◆ The task
Write out, without any change, the lines in the material below that run from the line with "def Block.promised (b" through the line with "(08: R164). -/", both included.
- - - - - - -
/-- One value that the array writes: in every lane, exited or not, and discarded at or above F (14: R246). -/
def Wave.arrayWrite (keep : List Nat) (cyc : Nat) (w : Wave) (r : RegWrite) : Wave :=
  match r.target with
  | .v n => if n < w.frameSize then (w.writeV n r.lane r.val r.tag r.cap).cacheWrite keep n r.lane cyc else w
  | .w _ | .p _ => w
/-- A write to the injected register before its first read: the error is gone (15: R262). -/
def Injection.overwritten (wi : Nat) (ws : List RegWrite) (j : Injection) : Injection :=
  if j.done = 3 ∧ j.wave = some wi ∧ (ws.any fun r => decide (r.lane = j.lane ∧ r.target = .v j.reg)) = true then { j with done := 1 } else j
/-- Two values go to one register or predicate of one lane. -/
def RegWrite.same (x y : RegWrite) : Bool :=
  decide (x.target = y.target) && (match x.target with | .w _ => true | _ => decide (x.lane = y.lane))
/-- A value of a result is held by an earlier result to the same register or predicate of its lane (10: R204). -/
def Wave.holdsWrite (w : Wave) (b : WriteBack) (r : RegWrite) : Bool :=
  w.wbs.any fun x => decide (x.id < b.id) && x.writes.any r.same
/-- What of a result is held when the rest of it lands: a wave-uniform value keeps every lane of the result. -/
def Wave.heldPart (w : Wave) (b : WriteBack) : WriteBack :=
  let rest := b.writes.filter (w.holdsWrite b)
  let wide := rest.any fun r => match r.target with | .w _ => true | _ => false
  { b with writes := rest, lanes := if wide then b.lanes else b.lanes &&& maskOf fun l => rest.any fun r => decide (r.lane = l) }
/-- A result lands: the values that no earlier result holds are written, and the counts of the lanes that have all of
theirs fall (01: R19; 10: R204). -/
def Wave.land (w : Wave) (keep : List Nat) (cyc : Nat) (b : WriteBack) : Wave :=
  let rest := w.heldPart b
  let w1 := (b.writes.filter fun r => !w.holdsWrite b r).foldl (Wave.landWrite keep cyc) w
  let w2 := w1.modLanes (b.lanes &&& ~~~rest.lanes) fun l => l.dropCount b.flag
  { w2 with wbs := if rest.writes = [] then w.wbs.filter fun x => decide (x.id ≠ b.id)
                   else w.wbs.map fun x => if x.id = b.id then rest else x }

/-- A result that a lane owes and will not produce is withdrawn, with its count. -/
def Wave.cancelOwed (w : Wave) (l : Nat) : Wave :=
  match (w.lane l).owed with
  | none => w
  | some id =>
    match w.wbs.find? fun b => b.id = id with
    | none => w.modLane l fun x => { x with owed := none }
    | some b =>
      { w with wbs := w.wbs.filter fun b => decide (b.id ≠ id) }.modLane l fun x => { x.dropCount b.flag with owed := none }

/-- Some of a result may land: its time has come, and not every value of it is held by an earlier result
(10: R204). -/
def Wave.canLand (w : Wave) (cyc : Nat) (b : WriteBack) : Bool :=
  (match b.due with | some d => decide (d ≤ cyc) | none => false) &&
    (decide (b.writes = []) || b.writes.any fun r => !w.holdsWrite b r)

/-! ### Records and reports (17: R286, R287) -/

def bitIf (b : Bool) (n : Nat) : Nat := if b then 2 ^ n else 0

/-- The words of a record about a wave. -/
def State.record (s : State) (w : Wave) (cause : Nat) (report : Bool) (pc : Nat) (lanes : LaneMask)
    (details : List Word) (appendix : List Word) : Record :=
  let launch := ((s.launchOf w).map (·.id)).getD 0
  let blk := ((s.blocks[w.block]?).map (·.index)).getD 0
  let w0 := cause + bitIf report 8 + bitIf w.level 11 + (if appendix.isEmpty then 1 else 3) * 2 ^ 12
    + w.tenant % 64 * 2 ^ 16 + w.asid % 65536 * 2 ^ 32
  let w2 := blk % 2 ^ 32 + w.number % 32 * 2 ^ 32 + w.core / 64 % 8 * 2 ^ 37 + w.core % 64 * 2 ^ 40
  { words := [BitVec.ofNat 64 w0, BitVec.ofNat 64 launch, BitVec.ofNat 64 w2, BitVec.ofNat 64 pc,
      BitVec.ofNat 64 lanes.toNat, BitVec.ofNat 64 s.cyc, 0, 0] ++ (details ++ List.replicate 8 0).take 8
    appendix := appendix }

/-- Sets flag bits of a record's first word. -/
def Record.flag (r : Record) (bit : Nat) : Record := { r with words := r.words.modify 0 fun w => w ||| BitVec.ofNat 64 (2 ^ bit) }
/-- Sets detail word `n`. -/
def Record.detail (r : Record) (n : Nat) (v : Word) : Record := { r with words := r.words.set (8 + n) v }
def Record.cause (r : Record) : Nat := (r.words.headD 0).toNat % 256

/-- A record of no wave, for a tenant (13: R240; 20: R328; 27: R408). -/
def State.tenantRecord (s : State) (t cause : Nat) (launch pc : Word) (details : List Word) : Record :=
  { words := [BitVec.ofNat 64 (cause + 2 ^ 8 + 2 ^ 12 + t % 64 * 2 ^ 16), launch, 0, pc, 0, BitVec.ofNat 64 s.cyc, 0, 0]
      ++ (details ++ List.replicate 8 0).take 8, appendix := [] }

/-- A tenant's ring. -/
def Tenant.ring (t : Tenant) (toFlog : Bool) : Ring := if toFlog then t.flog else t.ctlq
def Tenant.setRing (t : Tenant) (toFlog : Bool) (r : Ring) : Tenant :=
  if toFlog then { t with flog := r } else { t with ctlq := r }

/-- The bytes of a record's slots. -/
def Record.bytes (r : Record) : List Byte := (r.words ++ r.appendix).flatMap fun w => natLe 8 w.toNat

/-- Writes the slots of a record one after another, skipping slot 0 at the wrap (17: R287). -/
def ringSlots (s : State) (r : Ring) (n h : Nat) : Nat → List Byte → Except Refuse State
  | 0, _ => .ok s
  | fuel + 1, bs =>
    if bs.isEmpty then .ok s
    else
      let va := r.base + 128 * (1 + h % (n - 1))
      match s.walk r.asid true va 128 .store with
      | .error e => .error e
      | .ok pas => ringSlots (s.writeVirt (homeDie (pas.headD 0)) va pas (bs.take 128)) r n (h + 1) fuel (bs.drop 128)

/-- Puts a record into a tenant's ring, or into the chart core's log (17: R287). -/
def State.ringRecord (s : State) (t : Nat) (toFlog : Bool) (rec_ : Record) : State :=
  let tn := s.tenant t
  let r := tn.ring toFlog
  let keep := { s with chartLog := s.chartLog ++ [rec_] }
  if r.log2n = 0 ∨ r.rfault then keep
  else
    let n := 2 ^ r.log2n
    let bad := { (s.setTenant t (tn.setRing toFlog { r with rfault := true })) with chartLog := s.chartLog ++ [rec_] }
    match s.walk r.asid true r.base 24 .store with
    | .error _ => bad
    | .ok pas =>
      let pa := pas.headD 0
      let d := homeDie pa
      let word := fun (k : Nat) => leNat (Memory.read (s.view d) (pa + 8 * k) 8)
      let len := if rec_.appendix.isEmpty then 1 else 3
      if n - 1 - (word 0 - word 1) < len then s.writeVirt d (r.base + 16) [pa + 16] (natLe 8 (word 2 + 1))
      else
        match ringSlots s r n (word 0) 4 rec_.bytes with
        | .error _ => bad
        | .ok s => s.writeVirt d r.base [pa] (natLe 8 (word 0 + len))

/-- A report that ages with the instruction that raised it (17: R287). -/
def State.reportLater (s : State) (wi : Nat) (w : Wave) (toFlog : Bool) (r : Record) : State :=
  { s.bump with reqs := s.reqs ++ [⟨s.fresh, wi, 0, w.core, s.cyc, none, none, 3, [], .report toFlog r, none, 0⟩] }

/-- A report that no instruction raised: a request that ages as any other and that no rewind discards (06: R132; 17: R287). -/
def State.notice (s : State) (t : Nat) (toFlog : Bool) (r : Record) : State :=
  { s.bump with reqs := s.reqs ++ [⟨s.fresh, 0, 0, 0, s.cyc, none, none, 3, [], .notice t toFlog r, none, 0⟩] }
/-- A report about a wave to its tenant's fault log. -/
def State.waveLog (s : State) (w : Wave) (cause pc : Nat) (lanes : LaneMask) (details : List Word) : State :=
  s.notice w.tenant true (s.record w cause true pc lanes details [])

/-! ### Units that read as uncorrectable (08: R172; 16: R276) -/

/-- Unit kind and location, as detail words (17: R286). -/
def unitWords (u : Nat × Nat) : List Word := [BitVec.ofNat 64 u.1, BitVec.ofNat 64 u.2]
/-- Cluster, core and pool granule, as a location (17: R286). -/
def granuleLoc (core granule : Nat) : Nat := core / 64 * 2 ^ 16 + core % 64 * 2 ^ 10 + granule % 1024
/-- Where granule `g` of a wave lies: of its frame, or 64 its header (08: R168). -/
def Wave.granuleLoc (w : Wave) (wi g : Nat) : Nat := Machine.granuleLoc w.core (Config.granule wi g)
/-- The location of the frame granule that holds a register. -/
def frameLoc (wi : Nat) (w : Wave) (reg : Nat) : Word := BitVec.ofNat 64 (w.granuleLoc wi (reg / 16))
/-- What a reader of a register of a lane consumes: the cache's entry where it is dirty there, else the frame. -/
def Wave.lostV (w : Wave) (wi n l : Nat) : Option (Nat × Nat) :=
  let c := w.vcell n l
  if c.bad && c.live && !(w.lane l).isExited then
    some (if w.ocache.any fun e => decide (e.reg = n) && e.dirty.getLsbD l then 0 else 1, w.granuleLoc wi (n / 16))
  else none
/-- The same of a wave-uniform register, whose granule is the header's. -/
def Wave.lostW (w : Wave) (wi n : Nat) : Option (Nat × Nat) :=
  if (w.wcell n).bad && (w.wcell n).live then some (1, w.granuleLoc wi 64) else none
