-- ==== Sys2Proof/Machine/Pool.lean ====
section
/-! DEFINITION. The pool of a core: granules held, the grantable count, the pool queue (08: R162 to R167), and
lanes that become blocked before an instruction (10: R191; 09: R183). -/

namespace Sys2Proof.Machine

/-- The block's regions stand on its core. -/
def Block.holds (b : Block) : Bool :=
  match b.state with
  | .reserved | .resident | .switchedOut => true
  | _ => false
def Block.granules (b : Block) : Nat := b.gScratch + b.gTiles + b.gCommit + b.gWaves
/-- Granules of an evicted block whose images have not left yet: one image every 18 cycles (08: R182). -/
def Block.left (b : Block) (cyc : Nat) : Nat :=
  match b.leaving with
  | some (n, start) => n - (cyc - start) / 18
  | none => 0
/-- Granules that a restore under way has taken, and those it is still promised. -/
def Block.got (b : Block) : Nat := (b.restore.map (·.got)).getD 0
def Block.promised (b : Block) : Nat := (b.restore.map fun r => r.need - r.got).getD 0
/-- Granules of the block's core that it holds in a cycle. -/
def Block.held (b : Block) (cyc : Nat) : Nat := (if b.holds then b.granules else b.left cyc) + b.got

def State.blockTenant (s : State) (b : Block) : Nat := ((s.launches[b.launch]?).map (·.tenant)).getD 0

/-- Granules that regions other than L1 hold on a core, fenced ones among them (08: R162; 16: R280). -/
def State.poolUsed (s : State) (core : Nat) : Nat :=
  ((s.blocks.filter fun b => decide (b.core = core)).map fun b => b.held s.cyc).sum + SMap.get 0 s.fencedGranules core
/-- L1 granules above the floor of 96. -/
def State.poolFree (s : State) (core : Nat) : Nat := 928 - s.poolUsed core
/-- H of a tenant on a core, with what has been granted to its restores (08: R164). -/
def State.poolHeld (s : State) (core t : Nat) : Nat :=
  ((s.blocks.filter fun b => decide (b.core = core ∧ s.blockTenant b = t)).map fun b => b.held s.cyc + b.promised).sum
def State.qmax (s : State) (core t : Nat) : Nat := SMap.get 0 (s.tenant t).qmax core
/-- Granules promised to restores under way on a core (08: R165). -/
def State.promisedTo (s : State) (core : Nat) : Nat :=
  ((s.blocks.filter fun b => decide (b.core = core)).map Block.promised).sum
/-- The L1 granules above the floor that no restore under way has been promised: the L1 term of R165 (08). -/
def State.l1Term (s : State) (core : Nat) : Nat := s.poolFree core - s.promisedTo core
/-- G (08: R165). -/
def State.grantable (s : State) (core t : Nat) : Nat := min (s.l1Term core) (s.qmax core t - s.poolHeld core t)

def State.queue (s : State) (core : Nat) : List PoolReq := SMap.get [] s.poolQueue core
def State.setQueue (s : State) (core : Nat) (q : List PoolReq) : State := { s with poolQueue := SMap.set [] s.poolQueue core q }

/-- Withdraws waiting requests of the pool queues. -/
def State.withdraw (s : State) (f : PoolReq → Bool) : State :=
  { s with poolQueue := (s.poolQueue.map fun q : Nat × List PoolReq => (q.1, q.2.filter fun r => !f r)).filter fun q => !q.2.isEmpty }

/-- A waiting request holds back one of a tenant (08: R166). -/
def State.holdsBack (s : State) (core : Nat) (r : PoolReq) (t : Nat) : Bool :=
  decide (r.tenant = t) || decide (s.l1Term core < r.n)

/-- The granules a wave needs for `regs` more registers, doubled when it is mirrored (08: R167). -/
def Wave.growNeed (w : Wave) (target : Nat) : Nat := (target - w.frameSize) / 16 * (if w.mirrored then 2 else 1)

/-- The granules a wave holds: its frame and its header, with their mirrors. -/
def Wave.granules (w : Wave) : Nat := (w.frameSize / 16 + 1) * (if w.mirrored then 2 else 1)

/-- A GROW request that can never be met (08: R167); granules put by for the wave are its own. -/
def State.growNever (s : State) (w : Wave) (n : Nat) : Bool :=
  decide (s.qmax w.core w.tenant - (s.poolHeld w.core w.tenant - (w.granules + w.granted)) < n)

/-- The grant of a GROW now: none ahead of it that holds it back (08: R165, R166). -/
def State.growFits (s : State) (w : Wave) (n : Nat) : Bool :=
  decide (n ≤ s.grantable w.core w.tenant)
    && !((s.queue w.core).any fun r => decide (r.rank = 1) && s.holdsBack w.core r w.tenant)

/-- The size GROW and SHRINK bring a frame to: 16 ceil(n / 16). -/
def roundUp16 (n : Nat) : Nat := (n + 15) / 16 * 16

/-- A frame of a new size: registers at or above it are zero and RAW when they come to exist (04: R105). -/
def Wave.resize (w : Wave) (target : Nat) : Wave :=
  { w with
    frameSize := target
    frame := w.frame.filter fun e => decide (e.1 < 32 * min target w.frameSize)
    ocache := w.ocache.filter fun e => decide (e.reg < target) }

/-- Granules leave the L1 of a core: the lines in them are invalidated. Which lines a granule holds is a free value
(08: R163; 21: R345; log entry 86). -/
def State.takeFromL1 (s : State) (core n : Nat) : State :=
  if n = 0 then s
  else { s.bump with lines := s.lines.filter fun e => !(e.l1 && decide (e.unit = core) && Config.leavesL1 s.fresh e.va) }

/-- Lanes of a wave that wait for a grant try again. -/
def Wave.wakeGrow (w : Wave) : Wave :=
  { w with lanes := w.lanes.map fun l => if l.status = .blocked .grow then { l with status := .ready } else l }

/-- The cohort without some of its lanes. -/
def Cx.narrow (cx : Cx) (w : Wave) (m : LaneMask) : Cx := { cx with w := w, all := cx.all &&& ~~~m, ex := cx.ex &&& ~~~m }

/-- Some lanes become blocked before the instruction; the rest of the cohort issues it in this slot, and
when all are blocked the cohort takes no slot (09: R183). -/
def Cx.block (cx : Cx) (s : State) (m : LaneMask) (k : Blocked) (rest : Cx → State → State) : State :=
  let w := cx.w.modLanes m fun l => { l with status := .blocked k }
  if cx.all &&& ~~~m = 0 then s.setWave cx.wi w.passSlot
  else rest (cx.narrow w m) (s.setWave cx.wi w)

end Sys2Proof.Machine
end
- - - - - - -
◆ Answer to this task
def Block.promised (b : Block) : Nat := (b.restore.map fun r => r.need - r.got).getD 0
/-- Granules of the block's core that it holds in a cycle. -/
def Block.held (b : Block) (cyc : Nat) : Nat := (if b.holds then b.granules else b.left cyc) + b.got

def State.blockTenant (s : State) (b : Block) : Nat := ((s.launches[b.launch]?).map (·.tenant)).getD 0

/-- Granules that regions other than L1 hold on a core, fenced ones among them (08: R162; 16: R280). -/
def State.poolUsed (s : State) (core : Nat) : Nat :=
  ((s.blocks.filter fun b => decide (b.core = core)).map fun b => b.held s.cyc).sum + SMap.get 0 s.fencedGranules core
/-- L1 granules above the floor of 96. -/
def State.poolFree (s : State) (core : Nat) : Nat := 928 - s.poolUsed core
/-- H of a tenant on a core, with what has been granted to its restores (08: R164). -/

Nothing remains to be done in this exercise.